Researchers seek to combat laurel wilt disease in avocados

A $5 million USDA grant will support efforts to expand avocado production and stop the spread of a disease that has destroyed 350,000 avocado trees in Florida.

Avocado tree
A University of Florida research team will test new varieties for cold and disease resistance in the hope of expanding avocado production beyond Miami-Dade County, according to the university.
(Photo: Jaboo_foto, Adobe Stock)

A University of Florida research team has secured a $5 million grant from the USDA to improve control and mitigation of laurel wilt disease and its vector, the redbay ambrosia beetle, which threatens the expansion of avocado production in the state.

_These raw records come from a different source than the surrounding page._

/-- CLAMP_CLOSED falling (R18). -/
def clampClosedFalls (bay : Bay) (s : State) : State :=
  if BayState.within .clamped .testing (s.bayState bay) || s.closingAt bay (fun p => p ≠ .unclamp) then
    enterSafe none bay .clampLost s
  else if s.closingAt bay (fun p => p = .unclamp) then s.enterOpen none bay
  else s

/-- CONTACT_MADE rising (R19). -/
def contactMadeRises (bay : Bay) (s : State) : State :=
  if s.bayState bay = .contacting then s.moveTo none bay .contacted none else s

/-- CONTACT_MADE falling (R19). -/
def contactMadeFalls (bay : Bay) (s : State) : State :=
  if BayState.within .contacted .testing (s.bayState bay) || s.closingAt bay (fun p => p = .powerDown) then
    enterSafe none bay .contactLost s
  else if s.closingAt bay (fun p => p = .retract) then enterUnclamp none bay s
  else s

/-- INTERLOCK_OK falling (R20). -/
def interlockFalls (bay : Bay) (s : State) : State :=
  if BayState.within .clamping .closing (s.bayState bay) then enterSafe none bay .interlock s else s

/-- EMERGENCY becoming active in one Bay Controller (R20). -/
def emergencyReaches (bay : Bay) (s : State) : State :=
  if BayState.within .clamping .closing (s.bayState bay) then enterSafe none bay .emergency s else s

/-- UNIT_PRESENT_RISING (R17). -/
def execUnitPresentRising (bay : Bay) (s : State) : Host.Outcome State Fault Refusal :=
  inputEdge (State.setInput bay fun x => { x with unitPresent := true }) (unitPresentRises bay) s

/-- UNIT_PRESENT_FALLING (R17). -/
def execUnitPresentFalling (bay : Bay) (s : State) : Host.Outcome State Fault Refusal :=
  inputEdge (State.setInput bay fun x => { x with unitPresent := false }) (unitPresentFalls bay) s

/-- CLAMP_CLOSED_RISING (R18). -/
def execClampClosedRising (bay : Bay) (s : State) : Host.Outcome State Fault Refusal :=
  inputEdge (State.setInput bay fun x => { x with clampClosed := true }) (clampClosedRises bay) s

/-- CLAMP_CLOSED_FALLING (R18). -/
def execClampClosedFalling (bay : Bay) (s : State) : Host.Outcome State Fault Refusal :=
  inputEdge (State.setInput bay fun x => { x with clampClosed := false }) (clampClosedFalls bay) s

/-- CONTACT_MADE_RISING (R19). -/
def execContactMadeRising (bay : Bay) (s : State) : Host.Outcome State Fault Refusal :=
  inputEdge (State.setInput bay fun x => { x with contactMade := true }) (contactMadeRises bay) s

/-- CONTACT_MADE_FALLING (R19). -/
def execContactMadeFalling (bay : Bay) (s : State) : Host.Outcome State Fault Refusal :=
  inputEdge (State.setInput bay fun x => { x with contactMade := false }) (contactMadeFalls bay) s

/-- INTERLOCK_OK_FALLING (R20). -/
def execInterlockOkFalling (bay : Bay) (s : State) : Host.Outcome State Fault Refusal :=
  inputEdge (State.setInput bay fun x => { x with interlockOk := false }) (interlockFalls bay) s

/-- INTERLOCK_OK_RISING (R20): the level alone. -/
def execInterlockOkRising (bay : Bay) (s : State) : Host.Outcome State Fault Refusal :=
  inputEdge (State.setInput bay fun x => { x with interlockOk := true }) id s

/-- EMERGENCY_ACTIVE (R20): each Bay Controller takes it as its own event, in the order the operand gives. -/
def execEmergencyActive (first : Bay) (s : State) : Host.Outcome State Fault Refusal :=
  inputEdge (fun s => { s with emergency := true })
    (fun s => emergencyReaches (otherBay first) (emergencyReaches first s)) s

/-- EMERGENCY_INACTIVE (R20): the level alone. -/
def execEmergencyInactive (s : State) : Host.Outcome State Fault Refusal :=
  inputEdge (fun s => { s with emergency := false }) id s

/-! ### The fixture timer (R5) -/

/-- What the expiry of a purpose does (R5). -/
def expiryOf (bay : Bay) : TimerPurpose → State → State
  | .clampFeedback => enterSafe none bay .fixtureTimeout
  | .contactFeedback => enterSafe none bay .fixtureTimeout
  | .contactRelease => enterSafe none bay .fixtureTimeout
  | .clampRelease => enterSafe none bay .fixtureTimeout
  | .powerSettle => enterPowered none bay
  | .powerOffSettle => enterRetract none bay

/-- The fixture timer's expiry; a timer that is idle or has time left does not expire. -/
def expireFixture (bay : Bay) (s : State) : State :=
  match (s.bays.get bay).timer with
  | some t => if reached s.rackTime t.expiry then expiryOf bay t.purpose s else s
  | none => s

/-- FIXTURE_TIMER_EXPIRY (R5). -/
def execFixtureTimerExpiry (bay : Bay) (s : State) : Host.Outcome State Fault Refusal := event (expireFixture bay) s

/-! ### The ABORT key (R187) -/

/-- The key is handed to the Bay Controller: with *operator_abort* in TESTING, always in CLAMPING to POWERED. -/
def State.takesAbortKey (s : State) (bay : Bay) : Bool :=
  if s.bayState bay = .testing then (s.bays.get bay).ctx.policy.operatorAbort
  else BayState.within .clamping .powered (s.bayState bay)

/-- A press of the ABORT key: ABORT without a requester, or a stray key. -/
def pressAbort (bay : Bay) (s : State) : State :=
  if s.takesAbortKey bay then
    match (s.bayState bay).closingPhase with
    | some phase => abortBay none bay phase s
    | none => s
  else s.count bay .strayKeys

/-- ABORT_KEY (R187). -/
def execAbortKey (bay : Bay) (s : State) : Host.Outcome State Fault Refusal := event (pressAbort bay) s

end Sys2Proof.Machine
end

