-- ==== Sys2Proof/Machine/Calibration.lean ====
section
/-! DEFINITION. The commands of the Calibration Set and the Limit Table (chapter 6). -/

namespace Sys2Proof.Machine

/-- A calibration record. -/
def State.calRec (s : State) (bay : Bay) (range : Range) : CalRec :=
  Table.read {} s.cal.recs (calPosition bay range)

/-- The record CAL WRITE stores (R131): both fields clamped. -/
def storedCal (gain offset : Full) : CalRec where
  gain   := (clampInt 0 65535 (signed gain)).toNat
  offset := clampInt (-32768) 32767 (signed offset)

/-- CAL WRITE after admission (R131). -/
def calWriteRule (bay : Bay) (range : Byte) (gain offset : Full) (s : State) : State × Answer :=
  match rangeOf range with
  | none => (s, bare .range)
  | some k =>
    let x := storedCal gain offset
    ({ s with cal := { s.cal with recs := Table.write {} s.cal.recs (calPosition bay k) x } }, okWith (.cal bay k x))

/-- CAL_WRITE (R131). -/
def execCalWrite (r : Req) (range : Byte) (gain offset : Full) (s : State) : Host.Outcome State Fault Refusal :=
  serve r (Gate.fixed .station true 9 r) (calWriteRule r.bay range gain offset) s

/-- CAL READ after admission (R133). -/
def calReadRule (bay : Bay) (range : Byte) (s : State) : State × Answer :=
  match rangeOf range with
  | none => (s, bare .range)
  | some k => (s, okWith (.calRead bay k (s.calRec bay k) s.cal.uncal))

/-- CAL_READ (R133). -/
def execCalRead (r : Req) (range : Byte) (s : State) : Host.Outcome State Fault Refusal :=
  serve r (Gate.fixed .station true 1 r) (calReadRule r.bay range) s

/-- A LIMIT WRITE of a valid record (R135): *guard* is clamped from below. -/
def storedLimit (range : Range) (o : LimitOps) : LimitRec where
  valid := true
  range := range
  low   := signed o.low
  high  := signed o.high
  guard := (signed o.guard).toNat

/-- The write is allowed against the measurement in flight (R136). -/
def State.limitFree (s : State) (i : Nat) (x : LimitRec) : Bool :=
  match s.meu.inFlight with
  | some q => q.limit ≠ some i || (x.valid && x.range = q.range)
  | none => true

/-- Store a limit record unless R136 holds it back; the echo is followed by the effective guard (R135), 0 for a record
that is not valid. -/
def putLimit (i : Nat) (x : LimitRec) (s : State) : State × Answer :=
  if s.limitFree i x then
    ({ s with limits := Table.write {} s.limits i x }, okWith (.limit x (some x.effectiveGuard)))
  else (s, bare .busy)

/-- LIMIT WRITE after admission: the checks of R135 in their order. -/
def limitWriteRule (index : Byte) (o : LimitOps) (s : State) : State × Answer :=
  if flagOf o.valid then
    match rangeOf o.range with
    | none => (s, bare .range)
    | some k =>
      if signed o.high < signed o.low then (s, bare .range)
      else putLimit index.toNat (storedLimit k o) s
  else putLimit index.toNat {} s

/-- LIMIT_WRITE (R135). -/
def execLimitWrite (r : Req) (index : Byte) (o : LimitOps) (s : State) : Host.Outcome State Fault Refusal :=
  serve r (Gate.fixed .station false 15 r) (limitWriteRule index o) s

/-- LIMIT READ after admission (R137): the effective guard follows a valid record alone. -/
def limitReadRule (index : Byte) (s : State) : State × Answer :=
  let x := s.limit index.toNat
  (s, okWith (.limit x (if x.valid then some x.effectiveGuard else none)))

/-- LIMIT_READ (R137). -/
def execLimitRead (r : Req) (index : Byte) (s : State) : Host.Outcome State Fault Refusal :=
  serve r (Gate.fixed .station false 1 r) (limitReadRule index) s

end Sys2Proof.Machine
end

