-- ==== Sys2Proof/Machine/VerdictLog.lean ====
section
/-! DEFINITION. The commands of the Verdict Log (chapter 7). -/

namespace Sys2Proof.Machine

/-- The step of a NOTE STEP (R150). -/
def noteDraft (v : StepVerdict) (value : Option Int) : StepDraft where
  source   := .sequencer
  verdict  := v
  value    := value
  limit    := none
  promptId := none
  flags    := {}

/-- NOTE STEP after admission: the checks of R150 in their order, then the immediate write. -/
def noteStepRule (bay : Bay) (verdict : Byte) (value : Option Full) (s : State) : State × Answer :=
  if s.bayState bay ≠ .testing then (s, bare .state)
  else match verdictOf verdict with
    | none => (s, bare .range)
    | some v =>
      if !s.vlg.room || !s.vlg.admits bay then (s, bare .full)
      else (s.writeStep bay none (noteDraft v (value.map signed)), okWith (.step (s.vlg.stepsWritten.get bay)))

/-- NOTE_STEP (R150): 1 operand byte, or 5 with a value. -/
def execNoteStep (r : Req) (verdict : Byte) (value : Option Full) (s : State) : Host.Outcome State Fault Refusal :=
  serve r ⟨.bayPorts, (r.len.toNat = 1 && value.isNone) || (r.len.toNat = 5 && value.isSome), false, false⟩
    (noteStepRule r.bay verdict value) s

/-- LOG POP after admission (R151): the head record, and its place handed to the Prompt Units (R145). -/
def logPopRule (s : State) : State × Answer :=
  match s.vlg.log with
  | [] => (s, bare .empty)
  | x :: l => (handOver (s.setVlg { s.vlg with log := l }), okWith (.log l.length x))

/-- LOG_POP (R151). -/
def execLogPop (r : Req) (s : State) : Host.Outcome State Fault Refusal :=
  serve r (Gate.fixed .station false 0 r) logPopRule s

/-- LOG SETUP after admission (R152): the threshold is clamped to 1 to 128. -/
def logSetupRule (threshold : Byte) (s : State) : State × Answer :=
  let t := clampNat 1 128 threshold.toNat
  (s.setVlg { s.vlg with threshold := t }, okWith (.logSetup t s.vlg.log.length s.vlg.reservations.length))

/-- LOG_SETUP (R152). -/
def execLogSetup (r : Req) (threshold : Byte) (s : State) : Host.Outcome State Fault Refusal :=
  serve r (Gate.fixed .station false 1 r) (logSetupRule threshold) s

/-- The values of `n` counters from an index on. -/
def readStats (t : Table Nat) : Nat → Nat → List Nat
  | _, 0 => []
  | i, n + 1 => Table.read 0 t i :: readStats t (i + 1) n

/-- Set `n` counters from an index on to 0. -/
def clearStats : Nat → Nat → Table Nat → Table Nat
  | _, 0, t => t
  | i, n + 1, t => clearStats (i + 1) n (Table.write 0 t i 0)

/-- STATS READ after admission (R155). -/
def statsReadRule (bay : Bay) (first count clear : Byte) (s : State) : State × Answer :=
  let i := first.toNat
  let n := count.toNat
  if 15 < i ∨ n = 0 ∨ 16 < n ∨ 16 < i + n then (s, bare .range)
  else
    let t := s.stats.get bay
    (if flagOf clear then { s with stats := s.stats.set bay (clearStats i n t) } else s,
      okWith (.stats bay i n (readStats t i n)))

/-- STATS_READ (R155). -/
def execStatsRead (r : Req) (first count clear : Byte) (s : State) : Host.Outcome State Fault Refusal :=
  serve r (Gate.fixed .station true 3 r) (statsReadRule r.bay first count clear) s

end Sys2Proof.Machine
end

The research team also will test new varieties for cold and disease resistance in the hope of expanding avocado production beyond Miami-Dade County, according to the university.

“Laurel wilt is the most devastating disease to avocado trees in the world,” Jeffrey Rollins, principal investigator and a professor of plant pathology at the University of Florida Institute of Food and Agricultural Sciences, said in a news report from the university. “Trees infested with this pathogen die within four to eight weeks.”

The pathogen for laurel wilt disease is transmitted by four to five ambrosia beetle species and root grafts of adjacent avocado trees.

Laurel wilt has severely impacted the avocado industry in South Florida, said Jonathan Crane, a co-principal investigator and a tropical fruit crop specialist at UF/IFAS Tropical Research and Education Center. Crane estimates production has been reduced by 50% because of the disease. Rollins said laurel wilt has destroyed more than 350,000 trees in Florida.

“Growers are interested in increasing commercial acreage in Central Florida, thanks to a variety of conditions, one being warmer climates shifting to the north. Currently, avocadoes can be found growing as far north as Polk County,” Crane told the university.

Laurel wilt was first discovered in Florida in 2012 and was initially spread by the redbay ambrosia beetle, according to the university.

“The pathogen has now spread to 10 ambrosia beetle species, five of which we know can transmit the disease,” Crane said. “That completely complicates everything. There is more at stake because the problem stretches beyond Florida into other avocado-producing states, posing significant risks.”

The university said the research team hopes to put a stop to the spread of the disease.

“The danger doesn’t stop at Florida’s borders,” Rollins told the university. “Laurel wilt is a threat, with its spread already reaching Texas and Kentucky and [it] potentially could devastate California.”